Am I Jealous of My Team?
A colleague asked me to help with a database query the other day. Something I used to do without thinking. I froze.
Not because I'd forgotten SQL. But because I realised how long it had been since I'd actually written any. The muscle memory was gone. The easy fluency had rusted over.
I'm off the tools.
What My Week Looks Like Now
I manage over 40 engineers working across C#, JavaScript, Swift, SQL, and half a dozen other technologies. My calendar is interviews, one-on-ones, strategy meetings, stakeholder alignments, and planning sessions.

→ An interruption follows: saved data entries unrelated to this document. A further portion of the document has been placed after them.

theorem areaEvents_keeps {s : State} (h : Keeps cs u s) (port : Nat) (p : Pic) (src : Option Frame) (x4 : List Area)
    (hc : Within areaEventsChanges cs) :
    Keeps cs u (State.areaEvents s port p src x4) := by
  simp only [areaEventsChanges, within_append] at hc
  obtain ⟨h0, h1⟩ := hc
  induction x4 generalizing s port p src with
  | nil => exact h
  | cons y ys ih =>
    unfold State.areaEvents
    repeat' first
      | with_reducible first
        | assumption | apply ih | apply reads_keeps | apply picEvent_keeps
      | intro _ | split | dsimp only

def countPictureChanges : List Comp :=
  setRillChanges ++ [.reg .DEC_CNT_ABANDON, .reg .DEC_CNT_CONCEAL]

theorem countPicture_keeps {s : State} (h : Keeps cs u s) (eng : Nat) (p : Pic) (hc : Within countPictureChanges cs) :
    Keeps cs u (State.countPicture s eng p) := by
  simp only [countPictureChanges, within_append] at hc
  obtain ⟨h0, hd⟩ := hc
  unfold State.countPicture
  repeat' first
    | with_reducible first
      | assumption | apply updRill_keeps | apply count_keeps | exact .inr (hd.of (by decide))
    | intro _ | split | dsimp only

def endPictureChanges : List Comp :=
  ingestEventChanges ++ visitBlockChanges ++ areaEventsChanges ++ releaseChanges ++ memPutChanges ++
    countPictureChanges ++ markFramesChanges ++ setDecCtxChanges ++ outputAllChanges ++ outputHeldChanges ++
    setEngineChanges

theorem endPicture_keeps {s : State} (h : Keeps cs u s) (eng : Nat) (c : Nat) (k : RillClass) (d : DecCtx) (p : Pic)
    (areas : List Area) (rest : List CtuRun) (outputs : List Nat) (tell : State → State)
    (hc : Within endPictureChanges cs) (hf : ∀ t, Keeps cs u t → Keeps cs u (tell t)) :
    Keeps cs u (State.endPicture s eng c k d p areas rest outputs tell) := by
  simp only [endPictureChanges, within_append, and_assoc] at hc
  obtain ⟨h0, h1, h2, h3, h4, h5, h6, h7, h8, h9, h10⟩ := hc
  unfold State.endPicture
  repeat' first
    | with_reducible first
      | assumption | apply hf | apply picEvent_keeps | apply visitAll_keeps | apply areaEvents_keeps
      | apply freeAu_keeps | apply putRows_keeps | apply countPicture_keeps | apply remark_keeps
      | apply setDecCtx_keeps | apply endStream_keeps | apply outputHeld_keeps | apply setEngine_keeps
    | intro _ | split | dsimp only

def execPictureCompleteChanges : List Comp :=
  scheduleChanges ++ settleChanges ++ endPictureChanges ++ setRillChanges ++ [.reg .DEC_CNT_WORK]

theorem execPictureComplete_keeps {s : State} (h : Keeps cs u s) (engine : Nat) (work : Nat) (areas : List Area)
    (outputs : List Nat) (hc : Within execPictureCompleteChanges cs) :
    KeepsOut cs u (execPictureComplete engine work areas outputs s) := by
  simp only [execPictureCompleteChanges, within_append, and_assoc] at hc
  obtain ⟨h0, h1, h2, h3, hd⟩ := hc
  unfold execPictureComplete
  repeat' first
    | with_reducible first
      | assumption | apply KeepsOut.next | apply when_keeps | apply schedule_keeps | apply settle_keeps
      | apply endPicture_keeps | apply addWork_keeps | apply addTo_keeps | exact .inr (hd.of (by decide))
    | intro _ | split | dsimp only [id]

def execBudgetExceededChanges : List Comp :=
  scheduleChanges ++ settleChanges ++ endPictureChanges ++ setRillChanges ++ ingestEventChanges ++
    [.reg .DEC_CNT_WORK]

theorem execBudgetExceeded_keeps {s : State} (h : Keeps cs u s) (engine : Nat) (work : Nat) (slice : Nat)
    (byteOffset : Nat) (rest : List CtuRun) (areas : List Area) (outputs : List Nat)
    (hc : Within execBudgetExceededChanges cs) :
    KeepsOut cs u (execBudgetExceeded engine work slice byteOffset rest areas outputs s) := by
  simp only [execBudgetExceededChanges, within_append, and_assoc] at hc
  obtain ⟨h0, h1, h2, h3, h4, hd⟩ := hc
  unfold execBudgetExceeded
  repeat' first
    | with_reducible first
      | assumption | apply KeepsOut.next | apply when_keeps | apply schedule_keeps | apply settle_keeps
      | apply endPicture_keeps | apply addWork_keeps | apply addTo_keeps | apply picEvent_keeps
      | exact .inr (hd.of (by decide))
    | intro _ | split | dsimp only

end Sys2Proof.Machine
end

There is no coding in that list.
I used to ship features. Now I ship people into rooms to talk about shipping features. The closest I get to code is reviewing architecture decisions or unblocking someone who's stuck.
The moment that triggered this reflection was small. Someone needed help, I couldn't provide it quickly, and I felt something I didn't expect: jealousy. My team gets to build things every day. I just... manage.
The Search for New Skills
My first instinct was to fight it. I started browsing learning platforms, looking for something new to master. Maybe I could stay technical. Maybe I could keep one foot in the code while leading with the other.
It felt like grasping at something slipping away.
Reframing the Question
Then I stopped and actually looked at what I'd accomplished since moving into management.
The team has grown from 15 to over 40 people. We implemented Agile methodologies across the department. I hired our first junior developers—people who have since grown into strong engineers. We delivered major overseas projects. The company is now positioned for its largest software initiative ever.
None of that would have happened if I'd spent my time writing code.
The jealousy was real, but it was pointing at the wrong thing. I missed the feeling of building. But I was still building—just different things.
Finding Balance
I've made peace with it now. I dedicate one evening a week to learning, but I've stopped trying to keep up with every framework and language my team uses. That's not my job anymore.
My job is to be the person they trust to set direction. To remove obstacles. To make sure they have what they need to do the work I can no longer do myself—and honestly, the work they do far better than I ever could.
A good manager doesn't solve the problem when things go wrong. A good manager is the person the team trusts to guide them through solving it themselves.
The Honest Answer
Am I jealous of my team? Sometimes, yes. They get to build things. They get the satisfaction of shipping code that works. They get to solve puzzles all day.
But I get something else: watching people grow, seeing teams succeed, building organisations that can build products.
It's a different kind of making. It took me a while to see it that way.
Moving from IC to manager means stepping away from the tools—and that can trigger unexpected jealousy. I missed building things. But when I looked at what I'd actually accomplished (team growth, process improvements, major projects), I realised I was still building, just differently. One evening a week for learning. The rest for enabling others to do what they do better than I could.